* Exercise details:
Starting with the line containing "c f).minVersion = s.minVersion := rfl" and going on through the line containing "c f).cxl = s.cxl := rfl", return the lines of the data below exactly, and only those.

* Task input:
━━━

-- ==== Sys2Proof/Laws/State.lean ====
section
/-!
SUPPORT. State: each field of the module after each named update of it, so that no later proof unfolds a record update.
-/
namespace Sys2Proof.Laws
open Sys2Proof.Machine

/-! ### State.setCore -/

@[simp] theorem setCore_threads (s : State) (c : Nat) (r : Core) : (s.setCore c r).threads = s.threads := rfl
@[simp] theorem setCore_cores (s : State) (c : Nat) (r : Core) : (s.setCore c r).cores = tset s.cores c r := rfl
@[simp] theorem setCore_octets (s : State) (c : Nat) (r : Core) : (s.setCore c r).octets = s.octets := rfl
@[simp] theorem setCore_clusters (s : State) (c : Nat) (r : Core) : (s.setCore c r).clusters = s.clusters := rfl
@[simp] theorem setCore_dies (s : State) (c : Nat) (r : Core) : (s.setCore c r).dies = s.dies := rfl
@[simp] theorem setCore_parts (s : State) (c : Nat) (r : Core) : (s.setCore c r).parts = s.parts := rfl
@[simp] theorem setCore_mynis (s : State) (c : Nat) (r : Core) : (s.setCore c r).mynis = s.mynis := rfl
@[simp] theorem setCore_launches (s : State) (c : Nat) (r : Core) : (s.setCore c r).launches = s.launches := rfl
@[simp] theorem setCore_groups (s : State) (c : Nat) (r : Core) : (s.setCore c r).groups = s.groups := rfl
@[simp] theorem setCore_transfers (s : State) (c : Nat) (r : Core) : (s.setCore c r).transfers = s.transfers := rfl
@[simp] theorem setCore_net (s : State) (c : Nat) (r : Core) : (s.setCore c r).net = s.net := rfl
@[simp] theorem setCore_reqs (s : State) (c : Nat) (r : Core) : (s.setCore c r).reqs = s.reqs := rfl
@[simp] theorem setCore_claims (s : State) (c : Nat) (r : Core) : (s.setCore c r).claims = s.claims := rfl
@[simp] theorem setCore_invals (s : State) (c : Nat) (r : Core) : (s.setCore c r).invals = s.invals := rfl
@[simp] theorem setCore_mem (s : State) (c : Nat) (r : Core) : (s.setCore c r).mem = s.mem := rfl
@[simp] theorem setCore_full (s : State) (c : Nat) (r : Core) : (s.setCore c r).full = s.full := rfl
@[simp] theorem setCore_poison (s : State) (c : Nat) (r : Core) : (s.setCore c r).poison = s.poison := rfl
@[simp] theorem setCore_eccBad (s : State) (c : Nat) (r : Core) : (s.setCore c r).eccBad = s.eccBad := rfl
@[simp] theorem setCore_vfcfg (s : State) (c : Nat) (r : Core) : (s.setCore c r).vfcfg = s.vfcfg := rfl
@[simp] theorem setCore_vfNext (s : State) (c : Nat) (r : Core) : (s.setCore c r).vfNext = s.vfNext := rfl
@[simp] theorem setCore_loader (s : State) (c : Nat) (r : Core) : (s.setCore c r).loader = s.loader := rfl
@[simp] theorem setCore_ldstat (s : State) (c : Nat) (r : Core) : (s.setCore c r).ldstat = s.ldstat := rfl
@[simp] theorem setCore_powerW (s : State) (c : Nat) (r : Core) : (s.setCore c r).powerW = s.powerW := rfl
@[simp] theorem setCore_minVersion (s : State) (c : Nat) (r : Core) : (s.setCore c r).minVersion = s.minVersion := rfl
@[simp] theorem setCore_cxl (s : State) (c : Nat) (r : Core) : (s.setCore c r).cxl = s.cxl := rfl
@[simp] theorem setCore_sessions (s : State) (c : Nat) (r : Core) : (s.setCore c r).sessions = s.sessions := rfl
@[simp] theorem setCore_outbox (s : State) (c : Nat) (r : Core) : (s.setCore c r).outbox = s.outbox := rfl
@[simp] theorem setCore_now (s : State) (c : Nat) (r : Core) : (s.setCore c r).now = s.now := rfl
@[simp] theorem setCore_tick (s : State) (c : Nat) (r : Core) : (s.setCore c r).tick = s.tick := rfl
@[simp] theorem setCore_agenda (s : State) (c : Nat) (r : Core) : (s.setCore c r).agenda = s.agenda := rfl
@[simp] theorem setCore_ev (s : State) (c : Nat) (r : Core) : (s.setCore c r).ev = s.ev := rfl
@[simp] theorem setCore_selected (s : State) (c : Nat) (r : Core) : (s.setCore c r).selected = s.selected := rfl
@[simp] theorem setCore_cur (s : State) (c : Nat) (r : Core) : (s.setCore c r).cur = s.cur := rfl
@[simp] theorem setCore_nextId (s : State) (c : Nat) (r : Core) : (s.setCore c r).nextId = s.nextId := rfl

/-! ### State.modCore -/

@[simp] theorem modCore_threads (s : State) (c : Nat) (f : Core → Core) : (s.modCore c f).threads = s.threads := rfl
@[simp] theorem modCore_cores (s : State) (c : Nat) (f : Core → Core) : (s.modCore c f).cores = tset s.cores c (f (s.core c)) := rfl
@[simp] theorem modCore_octets (s : State) (c : Nat) (f : Core → Core) : (s.modCore c f).octets = s.octets := rfl
@[simp] theorem modCore_clusters (s : State) (c : Nat) (f : Core → Core) : (s.modCore c f).clusters = s.clusters := rfl
@[simp] theorem modCore_dies (s : State) (c : Nat) (f : Core → Core) : (s.modCore c f).dies = s.dies := rfl
@[simp] theorem modCore_parts (s : State) (c : Nat) (f : Core → Core) : (s.modCore c f).parts = s.parts := rfl
@[simp] theorem modCore_mynis (s : State) (c : Nat) (f : Core → Core) : (s.modCore c f).mynis = s.mynis := rfl
@[simp] theorem modCore_launches (s : State) (c : Nat) (f : Core → Core) : (s.modCore c f).launches = s.launches := rfl
@[simp] theorem modCore_groups (s : State) (c : Nat) (f : Core → Core) : (s.modCore c f).groups = s.groups := rfl
@[simp] theorem modCore_transfers (s : State) (c : Nat) (f : Core → Core) : (s.modCore c f).transfers = s.transfers := rfl
@[simp] theorem modCore_net (s : State) (c : Nat) (f : Core → Core) : (s.modCore c f).net = s.net := rfl
@[simp] theorem modCore_reqs (s : State) (c : Nat) (f : Core → Core) : (s.modCore c f).reqs = s.reqs := rfl
@[simp] theorem modCore_claims (s : State) (c : Nat) (f : Core → Core) : (s.modCore c f).claims = s.claims := rfl
@[simp] theorem modCore_invals (s : State) (c : Nat) (f : Core → Core) : (s.modCore c f).invals = s.invals := rfl
@[simp] theorem modCore_mem (s : State) (c : Nat) (f : Core → Core) : (s.modCore c f).mem = s.mem := rfl
@[simp] theorem modCore_full (s : State) (c : Nat) (f : Core → Core) : (s.modCore c f).full = s.full := rfl
@[simp] theorem modCore_poison (s : State) (c : Nat) (f : Core → Core) : (s.modCore c f).poison = s.poison := rfl
@[simp] theorem modCore_eccBad (s : State) (c : Nat) (f : Core → Core) : (s.modCore c f).eccBad = s.eccBad := rfl
@[simp] theorem modCore_vfcfg (s : State) (c : Nat) (f : Core → Core) : (s.modCore c f).vfcfg = s.vfcfg := rfl
@[simp] theorem modCore_vfNext (s : State) (c : Nat) (f : Core → Core) : (s.modCore c f).vfNext = s.vfNext := rfl
@[simp] theorem modCore_loader (s : State) (c : Nat) (f : Core → Core) : (s.modCore c f).loader = s.loader := rfl
@[simp] theorem modCore_ldstat (s : State) (c : Nat) (f : Core → Core) : (s.modCore c f).ldstat = s.ldstat := rfl
@[simp] theorem modCore_powerW (s : State) (c : Nat) (f : Core → Core) : (s.modCore c f).powerW = s.powerW := rfl
@[simp] theorem modCore_minVersion (s : State) (c : Nat) (f : Core → Core) : (s.modCore c f).minVersion = s.minVersion := rfl
@[simp] theorem modCore_cxl (s : State) (c : Nat) (f : Core → Core) : (s.modCore c f).cxl = s.cxl := rfl
@[simp] theorem modCore_sessions (s : State) (c : Nat) (f : Core → Core) : (s.modCore c f).sessions = s.sessions := rfl
@[simp] theorem modCore_outbox (s : State) (c : Nat) (f : Core → Core) : (s.modCore c f).outbox = s.outbox := rfl
@[simp] theorem modCore_now (s : State) (c : Nat) (f : Core → Core) : (s.modCore c f).now = s.now := rfl
@[simp] theorem modCore_tick (s : State) (c : Nat) (f : Core → Core) : (s.modCore c f).tick = s.tick := rfl
@[simp] theorem modCore_agenda (s : State) (c : Nat) (f : Core → Core) : (s.modCore c f).agenda = s.agenda := rfl
@[simp] theorem modCore_ev (s : State) (c : Nat) (f : Core → Core) : (s.modCore c f).ev = s.ev := rfl
@[simp] theorem modCore_selected (s : State) (c : Nat) (f : Core → Core) : (s.modCore c f).selected = s.selected := rfl
@[simp] theorem modCore_cur (s : State) (c : Nat) (f : Core → Core) : (s.modCore c f).cur = s.cur := rfl
@[simp] theorem modCore_nextId (s : State) (c : Nat) (f : Core → Core) : (s.modCore c f).nextId = s.nextId := rfl

/-! ### State.modOctet -/

@[simp] theorem modOctet_threads (s : State) (q : Nat) (f : Octet → Octet) : (s.modOctet q f).threads = s.threads := rfl
@[simp] theorem modOctet_cores (s : State) (q : Nat) (f : Octet → Octet) : (s.modOctet q f).cores = s.cores := rfl
@[simp] theorem modOctet_octets (s : State) (q : Nat) (f : Octet → Octet) : (s.modOctet q f).octets = tset s.octets q (f (s.octet q)) := rfl
@[simp] theorem modOctet_clusters (s : State) (q : Nat) (f : Octet → Octet) : (s.modOctet q f).clusters = s.clusters := rfl
@[simp] theorem modOctet_dies (s : State) (q : Nat) (f : Octet → Octet) : (s.modOctet q f).dies = s.dies := rfl
@[simp] theorem modOctet_parts (s : State) (q : Nat) (f : Octet → Octet) : (s.modOctet q f).parts = s.parts := rfl
@[simp] theorem modOctet_mynis (s : State) (q : Nat) (f : Octet → Octet) : (s.modOctet q f).mynis = s.mynis := rfl
@[simp] theorem modOctet_launches (s : State) (q : Nat) (f : Octet → Octet) : (s.modOctet q f).launches = s.launches := rfl
@[simp] theorem modOctet_groups (s : State) (q : Nat) (f : Octet → Octet) : (s.modOctet q f).groups = s.groups := rfl
@[simp] theorem modOctet_transfers (s : State) (q : Nat) (f : Octet → Octet) : (s.modOctet q f).transfers = s.transfers := rfl
@[simp] theorem modOctet_net (s : State) (q : Nat) (f : Octet → Octet) : (s.modOctet q f).net = s.net := rfl
@[simp] theorem modOctet_reqs (s : State) (q : Nat) (f : Octet → Octet) : (s.modOctet q f).reqs = s.reqs := rfl
@[simp] theorem modOctet_claims (s : State) (q : Nat) (f : Octet → Octet) : (s.modOctet q f).claims = s.claims := rfl
@[simp] theorem modOctet_invals (s : State) (q : Nat) (f : Octet → Octet) : (s.modOctet q f).invals = s.invals := rfl
@[simp] theorem modOctet_mem (s : State) (q : Nat) (f : Octet → Octet) : (s.modOctet q f).mem = s.mem := rfl
@[simp] theorem modOctet_full (s : State) (q : Nat) (f : Octet → Octet) : (s.modOctet q f).full = s.full := rfl
@[simp] theorem modOctet_poison (s : State) (q : Nat) (f : Octet → Octet) : (s.modOctet q f).poison = s.poison := rfl
@[simp] theorem modOctet_eccBad (s : State) (q : Nat) (f : Octet → Octet) : (s.modOctet q f).eccBad = s.eccBad := rfl
@[simp] theorem modOctet_vfcfg (s : State) (q : Nat) (f : Octet → Octet) : (s.modOctet q f).vfcfg = s.vfcfg := rfl
@[simp] theorem modOctet_vfNext (s : State) (q : Nat) (f : Octet → Octet) : (s.modOctet q f).vfNext = s.vfNext := rfl
@[simp] theorem modOctet_loader (s : State) (q : Nat) (f : Octet → Octet) : (s.modOctet q f).loader = s.loader := rfl
@[simp] theorem modOctet_ldstat (s : State) (q : Nat) (f : Octet → Octet) : (s.modOctet q f).ldstat = s.ldstat := rfl
@[simp] theorem modOctet_powerW (s : State) (q : Nat) (f : Octet → Octet) : (s.modOctet q f).powerW = s.powerW := rfl
@[simp] theorem modOctet_minVersion (s : State) (q : Nat) (f : Octet → Octet) : (s.modOctet q f).minVersion = s.minVersion := rfl
@[simp] theorem modOctet_cxl (s : State) (q : Nat) (f : Octet → Octet) : (s.modOctet q f).cxl = s.cxl := rfl
@[simp] theorem modOctet_sessions (s : State) (q : Nat) (f : Octet → Octet) : (s.modOctet q f).sessions = s.sessions := rfl
@[simp] theorem modOctet_outbox (s : State) (q : Nat) (f : Octet → Octet) : (s.modOctet q f).outbox = s.outbox := rfl
@[simp] theorem modOctet_now (s : State) (q : Nat) (f : Octet → Octet) : (s.modOctet q f).now = s.now := rfl
@[simp] theorem modOctet_tick (s : State) (q : Nat) (f : Octet → Octet) : (s.modOctet q f).tick = s.tick := rfl
@[simp] theorem modOctet_agenda (s : State) (q : Nat) (f : Octet → Octet) : (s.modOctet q f).agenda = s.agenda := rfl
@[simp] theorem modOctet_ev (s : State) (q : Nat) (f : Octet → Octet) : (s.modOctet q f).ev = s.ev := rfl
@[simp] theorem modOctet_selected (s : State) (q : Nat) (f : Octet → Octet) : (s.modOctet q f).selected = s.selected := rfl
@[simp] theorem modOctet_cur (s : State) (q : Nat) (f : Octet → Octet) : (s.modOctet q f).cur = s.cur := rfl
@[simp] theorem modOctet_nextId (s : State) (q : Nat) (f : Octet → Octet) : (s.modOctet q f).nextId = s.nextId := rfl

━━━

* Reply:
@[simp] theorem modCore_minVersion (s : State) (c : Nat) (f : Core → Core) : (s.modCore c f).minVersion = s.minVersion := rfl
@[simp] theorem modCore_cxl (s : State) (c : Nat) (f : Core → Core) : (s.modCore c f).cxl = s.cxl := rfl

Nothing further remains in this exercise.